In spite of my intuition about my mom’s choice of habits, I was still curious as to why my parents and their friends seemed to enjoy those vices so much. However, it would be another year before I would take my first drink of some booze I’d swiped from my ol’ man's liquor cabinet. I’ve since learned that the regular consumption of alcohol slowly kills brain cells. But back then it didn’t bother me since I was never in much of a hurry. While I do know I’ve gotten drunk and made a mess of more than a few things in my lifetime, in alcohol’s defense, I’ve done some equally dumb stuff while completely sober. These days, I really don’t drink much any more and can easily go weeks or months without imbibing. Then I might enjoy a cold beer with a cheeseburger or a glass of wine to complement a delicious dinner.

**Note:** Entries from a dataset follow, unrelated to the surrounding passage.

/-- Conditions on a blob that has been read, in the order of R209 and R204. DESIGN CHOICE (log entry 157): 0x24, which rests on the
blob's ALG, comes after the blob's 0x21 and before the quota; R216 puts its row before the blob's. -/
def blobRows (s : State) (f : Nat) (e blob : Bytes) : List (Bool × Done) :=
  let kind := (blob.at_ 6).toNat % 2
  let w := e.leAt 0x12 2
  let kb := blob.leAt 0x0A 2
  let a := blob.leAt 0x10 8
  let k := unwrapKeys s kind w
  [(decide (blob.leAt 0 4 ≠ 0x4B534647) || decide (blob.leAt 4 2 ≠ 1) || decide ((blob.at_ 6).toNat / 2 % 64 ≠ 0) ||
      decide (blob.at_ 7 ≠ 0) || !blob.zeroAt 0x1E 2 || !blob.zeroAt 0x26 2 ||
      decide (blob.leAt 0x0C 4 ≠ blob.length) || decide (slotBlobLen kb ≠ blob.length), bad 0x25),
   (decide (kind = 0) && decide (w ≠ 0), bad 0x22),
   (decide (kind = 1) && !(decide (w ≠ 0) && wrapUsable s (s.fn f).tenant w), bad 0x28),
   ((blobKey k.1 blob).isNone || (blobKey k.2.1 blob).isNone, bad 0x25),
   (decide ((blob.at_ 6).getLsbD 7 ≠ s.debug) || decide (blob.slice 0x38 8 ≠ k.2.2) ||
      decide (attrTenant a ≠ (s.fn f).tenant), bad 0x26),
   (!usesOk (attrAlg a) (attrUses a) || decide (attrExport a > 1) || decide (a / 2 ^ 61 ≠ 0) ||
      decide (keyBytes (attrAlg a) ≠ some kb), bad 0x21),
   pubRow (attrAlg a) (e.leAt 0x20 8) (e.leAt 0x28 4),
   (!replacesBad s f (e.leAt 0x10 2) && (quotaRow s f).1, { status := Status.accessDenied, detail := 0x07 })]

/-- Place the key of a checked blob, as each side has unwrapped it. -/
def importKey (f : Nat) (e blob : Bytes) (n : Nat) (s : State) : Done × State :=
  let w := e.leAt 0x12 2
  let k := unwrapKeys s ((blob.at_ 6).toNat % 2) w
  let c : SlotCopy := { attr := blob.leAt 0x10 8, limit := blob.leAt 0x18 6, count := blob.leAt 0x20 6, nb := blob.leAt 0x28 8
                        na := blob.leAt 0x30 8 }
  let r := freshCopies c ((blobKey k.1 blob).getD []) ((blobKey k.2.1 blob).getD []) s
  placed f (e.leAt 0x20 8) n Op.keyImport [0, w] s (placeKey n r.1 (pointFrom s.lease c.count c.limit) r.2)

/-- The slot an import goes to: a BAD one it replaces is first erased with its jobs (R208). None while jobs hold it. -/
def importInto (f : Nat) (j : Job) (blob : Bytes) (s : State) : Option Done × State :=
  let e := j.entry
  let n := e.leAt 0x10 2
  if replacesBad s f n then
    let s1 := revokeJobs n (decide (j.phase = 2)) (modSlot n (fun x => { x with reloadDue := false }) s)
    if s1.jobs.any (holdsSlot n) then (none, modJob j.ref (fun k => { k with phase := 2 }) s1)
    else let r := importKey f e blob n (modSlot n emptySlot s1); (some r.1, r.2)
  else
    match s.targetSlot n with
    | none => (some (bad 0x20), s)
    | some m => let r := importKey f e blob m s; (some r.1, r.2)

/-- KEY_IMPORT (R209): the checks that read nothing, the read, the blob's checks, the key placed. -/
def execKeyImport (f : Nat) (s : State) : Outcome State :=
  runSlotCmd f Op.keyImport slotsOf (fun j s =>
    match firstFail (importRows s f j.entry) with
    | some d => (some d, s)
    | none => afterReads j (acceptCmd j s) (fun s =>
        let blob := j.input 0 s
        match firstFail (blobRows s f j.entry blob) with
        | some d => (some d, s)
        | none => importInto f j blob s)) s

/-! ## KEY_EXPORT (R210) -/

def exportRows (s : State) (f : Nat) (e : Bytes) : List (Bool × Done) :=
  let h := e.leAt 0x10 4
  let n := hSlot h
  let kind := (e.at_ 0x14).toNat % 2
  let w := e.leAt 0x16 2
  let x := s.slot n
  let on := decide (x.st = .loaded)
  let len := slotBlobLen ((keyBytes (attrAlg x.a.attr)).getD 0)
  slotCmdRows s f (decide ((e.at_ 0x14).toNat ≥ 2) || rsvSet e [(0x15, 1), (0x24, 28)])
      (n :: (if kind = 1 ∧ w ≠ 0 then [w] else [])) [n] ++
  [(decide (kind = 0) && decide (w ≠ 0), bad 0x22), (on && decide (e.leAt 0x20 4 < len), bad 0x24 len),
   (decide (e.leAt 0x18 8 % 8 ≠ 0), bad 0x27),
   (decide (kind = 1) && !(decide (w ≠ 0) && wrapUsable s (s.fn f).tenant w), bad 0x28),
   (decide (kind = 1) && on && decide (attrExport x.a.attr = 0), { status := Status.accessDenied, detail := 0x09 })] ++
  presentRows s n (hGen h)
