-- ==== Sys2Proof/Machine/Alarm.lean ====
section
/-!
DEFINITION. Life-cycle transitions, alarms and what they destroy: Vesper's records and latches, the response to a
raised lock class, the closing of a ceremony.
-/

namespace Sys2Proof.Machine

/-! ## Vesper's records (R402, R479) -/

/-- Vesper's buffer with one more record: when it is full, the first 56 and the newest 8 stay (R402). -/
def pushBuffer (e : EventRec) (v : Vesper) : Vesper :=
  if v.buf.length < 64 then { v with buf := v.buf ++ [e] }
  else { v with buf := v.buf.take 56 ++ (v.buf.drop 57 ++ [e]), lost := satAdd v.lost 255 }

/-- A record Vesper makes, stamped with Meridian time while the main die's counter runs and with calendar time otherwise
(R479). It is passed on at once while the counter runs, behind whatever still waits in the buffer (R401, R402). -/
def vesperRecord (code level : Nat) (p0 : Nat := 0) (p1 : Nat := 0) (p2 : Nat := 0) (p3 : Nat := 0) (s : State) : State :=
  let e : EventRec :=
    { time := if s.clock.running then s.now else s.vesper.calendar, code := code, level := level, vesper := true
      calendar := !s.clock.running, p0 := p0 % 2 ^ 32, p1 := p1 % 2 ^ 32, p2 := p2 % 2 ^ 32, p3 := p3 % 2 ^ 16 }
  if s.clock.running && s.vesper.buf.isEmpty then acceptRecord e s else { s with vesper := pushBuffer e s.vesper }

/-- Checkpoint the life counters and the calendar on the store die (R412). -/
def checkpoint (s : State) : State := { s with vesper := { s.vesper with stored := s.vesper.counts, storedCal := s.vesper.calendar } }

/-- One more alarm condition recorded, with its checkpoint while main power is present (R412). -/
def countAlarm (s : State) : State :=
  let s1 := { s with vesper := { s.vesper with counts := { s.vesper.counts with alarms := satAdd s.vesper.counts.alarms 0xFFFFFFFF } } }
  if s.clock.running then checkpoint s1 else s1

/-! ## Ceremonies cut short (R233) -/

/-- The EXECUTE or CONTINUE of a ceremony completes with `d`, over the path it came by; its output goes to OUT_ADDR or
into the RESPONSE (R227, R353). -/
def answerCaller (c : Option Caller) (d : Done) (out : Bytes) (s : State) : State :=
  match c with
  | none => s
  | some (.admin r) =>
    match s.job? r with
    | some j =>
      if j.outcome.isNone then decideJob r d (if out.isEmpty then s else hostWrite r.fn (j.entry.leAt 0x28 8) out s) else s
    | none => s
  | some (.fdp id _ _) => respond id d out s

/-- Record a ceremony's step (R441): 1 open, 2 execute, 3 close, 4 cancel, 5 expire. -/
def ceremonyRecord (c : Ceremony) (how : Nat) (s : State) : State :=
  record 0x0401 0 c.id c.action how (if c.fdpPath then 2 else 1) (s := s)

/-- Close the open ceremony: its approvals and ephemeral keys are gone, and a waiting or running command ends with
`d` (R232, R233). -/
def closeCeremony (how : Nat) (d : Done) (s : State) : State :=
  match s.custody.cer with
  | none => s
  | some c => ceremonyRecord c how (answerCaller c.caller d [] { s with custody := { s.custody with cer := none } })

/-- An alarm of class L, Z or V, or a reset of the secure world, closes the ceremony: a waiting EXECUTE completes with
QUORUM_REQUIRED, 0x04, and an executing action with LOCKED, 0x00 (R233). -/
def alarmCloses (s : State) : State :=
  match s.custody.cer with
  | none => s
  | some c => closeCeremony 3 (if c.stage = .executing then { status := Status.locked }
      else { status := Status.quorumRequired, detail := 0x04 }) s

/-! ## Erasures (R219, R397) -/

/-- Every IDE key erased: each stream goes insecure (R187). -/
def eraseIde (s : State) : State := { s with link := { s.link with ide := [], ideKeys := [] } }

/-- A slot whose working copies are erased: it returns from its blob, when a reload runs (R215). -/
def unloadSlot (x : Slot) : Slot :=
  match x.st with
  | .loaded | .bad | .erasing => { x with st := .loading, a := {}, b := {}, retiring := none, reloadDue := false, pendingP := none }
  | _ => { x with a := {}, b := {}, retiring := none, reloadDue := false, pendingP := none }

/-- Both working copies of every slot, and the retiring table, erased (R397). -/
def eraseSlots (s : State) : State :=
  { s with store := { s.store with slots := s.store.slots.map fun p => (p.1, unloadSlot p.2), reload := false } }

/-- The generator's state, the entropy pool and every buffer erased (R290). -/
def eraseRandom (s : State) : State :=
  let s1 := eraseGenerator s
  { s1 with rng := { s1.rng with pool := [], fwBuf := [], fault := false } }

/-- A slot command in flight (R220). -/
def isSlotCommand (j : Job) : Bool := decide (j.ref.jq = 0) && isSlotCmd j.op

/-- A transition ends every job and slot command in flight, except RNG_FILL jobs (R220). -/
def endsAtTransition (j : Job) : Bool := (decide (j.ref.jq ≠ 0) && decide (j.op ≠ Op.rngFill)) || isSlotCommand j

/-- A slot command ended before its effect: what it changed goes back, and one left over from a function's reset is gone
(R164, R206). -/
def undoSlotCommand (j : Job) (s : State) : State :=
  let s1 := abandonAdmin j s
  if j.silent && decide ((s.fn j.ref.fn).run = .resetting) then dropJob j s1 else s1

/-- End the work in flight with LOCKED. -/
def endWork (detail : Nat) (atOnce : Bool) (s : State) : State :=
  let s1 := (s.jobs.filter fun j => isSlotCommand j && !j.taken).foldl (fun s j => undoSlotCommand j s) s
  endJobs endsAtTransition (fun _ => { status := Status.locked, detail }) atOnce s1

/-- Erase the Vesper root, and with it the main die's copy (R397, R400). -/
def eraseRoot (s : State) : State :=
  { s with
    life := { s.life with root := [], rootMain := [] }
    vesper := { s.vesper with counts := { s.vesper.counts with
      voids := if s.life.root = [] then s.vesper.counts.voids else satAdd s.vesper.counts.voids 0xFFFFFFFF } } }

/-- The wrapped domain key destroyed: the domain objects return to 0 (R219, R236). -/
def eraseDomain (s : State) : State :=
  persist 4 { s with
    life := { s.life with dkWrapped := [], domId := Bytes.zeros 16, domSince := 0, domHow := 0 }
    store := { s.store with slots := (s.store.slots.set 0 (emptySlot (s.slot 0))).set 1 (emptySlot (s.slot 1)) } }

/-- Every slot, blob and usage checkpoint destroyed; last generations stay (R219). Slots 2 and 3 hold the attestation
keys, which the identity secret re-creates. -/
def destroyStore (s : State) : State :=
  { s with store := { s.store with
    slots := s.store.slots.map fun p => (p.1, if p.1 = 2 ∨ p.1 = 3 then p.2 else emptySlot p.2), reload := false } }

/-! ## Life-cycle (R219) -/

/-- Code of a life-cycle state. -/
def LifeState.code (x : LifeState) : Nat := x.ctorIdx

/-- Enter a life-cycle state and record it; `id` is the CEREMONY_ID, or 0 for an alarm. Outside LOCKED the lock class and
the time of the lock are 0 (R332). -/
def enterLife (x : LifeState) (id : Nat) (s : State) : State :=
  record 0x0304 0 s.life.lc.code x.code id (s := persist 0 { s with life := { s.life with
    lc := x, changed := if s.clock.running then s.now else s.vesper.calendar
    lockClass := if x = .locked then s.life.lockClass else .none_
    lockTime := if x = .locked then s.life.lockTime else 0 } })

/-- lc.lock_class: 1 L, 2 Z, 3 V, 4 lock ceremony or failed set (R228). -/
def LockClass.code : LockClass → Nat
  | .none_ => 0
  | .ceremony => 4
  | .l => 1
  | .z => 2
  | .v => 3

/-- Order of severity: 4, then L, then Z, then V (R396). -/
def LockClass.rank (x : LockClass) : Nat := x.ctorIdx

/-- The lock class of a response class code: 1 L, 2 Z, 3 V. -/
def lockOf : Nat → LockClass
  | 1 => .l
  | 2 => .z
  | 3 => .v
  | _ => .none_

/-- Enter LOCKED from INITIALIZED or OPERATIONAL (R219, R328, R396). -/
def enterLocked (c : LockClass) (at_ id : Nat) (s : State) : State :=
  enterLife .locked id { s with life := { s.life with before := s.life.lc, lockClass := c, lockTime := at_ } }

/-! ## The response to a latch (R395 to R399) -/

/-- What the device erases and ends when a class is raised, in the order of R397. -/
def respondTo (c : LockClass) (root : Bool) (s : State) : State :=
  let heavy := decide (c.rank ≥ LockClass.z.rank)
  let s1 := eraseIde (eraseAllSets (alarmCloses s))
  let s2 := if c = .v ∧ root = true then eraseRoot s1 else s1
  let s3 := endWork 0 heavy s2
  let s4 := if heavy then eraseRandom (eraseSlots s3) else s3
  if heavy then endSessions (fun _ => true) s4 else s4

/-- Lock class a latch of class `c` leaves (R396). -/
def raised (s : State) (c : LockClass) : LockClass := if s.life.lockClass.rank < c.rank then c else s.life.lockClass

/-- What a latch does that raises no lock class. Any alarm closes the ceremony and erases the session keys (R70, R233); one
of class Z or V also erases the IDE keys and the random source's state and ends the sessions (R187, R290, R356). -/
def repeatResponse (c : LockClass) (s : State) : State :=
  let s1 := eraseAllSets (alarmCloses s)
  if c.rank ≥ LockClass.z.rank then endSessions (fun _ => true) (eraseRandom (eraseIde s1)) else s1

/-- A latch of class `c` acts (R396, R397, R399): in INITIALIZED and OPERATIONAL it locks the device, in LOCKED its erasures
follow when it raises the lock class, and in the other states it acts without a change of state or of the root. -/
def lockResponse (c : LockClass) (s : State) : State :=
  match s.life.lc with
  | .initialized | .operational => respondTo c true (enterLocked c s.vesper.calendar 0 s)
  | .locked =>
    if s.life.lockClass.rank < c.rank then
      respondTo c true { s with life := { s.life with lockClass := c, lockTime := s.vesper.calendar } }
    else repeatResponse c s
  | _ => respondTo c false s

/-- Class in force of group `g`: 0 N, 1 L, 2 Z, 3 V, 7 OFF (R392, R394); CELL_GONE and VBAT_LOW act as class N while a
cell service window is open (R409). -/
def State.classOfGroup (s : State) (g : Nat) : Nat :=
  if (g = 15 ∨ g = 17) ∧ s.vesper.window.isSome = true then 0 else s.vesper.classes.getD g 0

/-- Group `g` latches with class `c` (R395). -/
def latchGroup (g c : Nat) (s : State) : State :=
  let v := s.vesper
  let s1 := { s with vesper := { v with latch := v.latch ||| 2 ^ g, latchedAt := v.latchedAt.set g v.calendar } }
  let new := match s.life.lc with
    | .initialized | .operational | .locked => (raised s (lockOf c)).code
    | _ => s.life.lockClass.code
  lockResponse (lockOf c) (setErr Block.vs 4 (countAlarm (vesperRecord 0x0701 5 g c new 1 (s := s1))))

/-- Group `g` finds its alarm condition present or absent (R389, R392, R395). -/
def sense (g : Nat) (present : Bool) (s : State) : State :=
  let v := s.vesper
  let c := s.classOfGroup g
  let was := v.cond.testBit g
  let set (b : Bool) (s : State) : State :=
    { s with vesper := { s.vesper with cond := if b then v.cond ||| 2 ^ g else v.cond - (if was then 2 ^ g else 0) } }
  if c = 7 then set false s
  else if present = false then set false s
  else
    let s1 := set true s
    if c = 0 then (if was then s1 else countAlarm (vesperRecord 0x0702 0 g (s := s1)))
    else if v.latch.testBit g then { s1 with vesper := { s1.vesper with repeats := satAdd s1.vesper.repeats 0xFFFFFFFF } }
    else latchGroup g c s1

end Sys2Proof.Machine
end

Having said that, I’ve had some close friends say they couldn’t go a day without a boozy beverage. I realize what they’re effectively saying is they’re functioning alcoholics, that they have a physical addiction to some chemical. I’ve seen first hand how deviant someone can become when they’re at the mercy of their drug-fueled demons. But back in ‘76, as the nation’s bicentennial celebration was winding down, my folks had become notorious partiers who invited their like-minded friends to stop by on Saturday evenings in their party room in our basement. By then the size of those hoedowns had dwindled to a select few of the usual suspects, and they were almost always the same faces. I realized the music wasn’t as loud and laughter wasn’t as long ever since the crowds had become smaller. I still noticed the same marijuana smoke wafting up the stairwell that separated the Lover's Hideaway from the rest of my world and I knew they kept a well-stocked bar. I could only imagine what was actually happening when the lights dimmed, although I wasn’t really wondering quite like I used to. I might’ve been so young as to be severely lacking in regard to experience, wisdom and discernment, but I had a good idea what was happening down there under the glow of those black lights. Regretfully, I’d seen picture proof, which was something I would never be able to forget.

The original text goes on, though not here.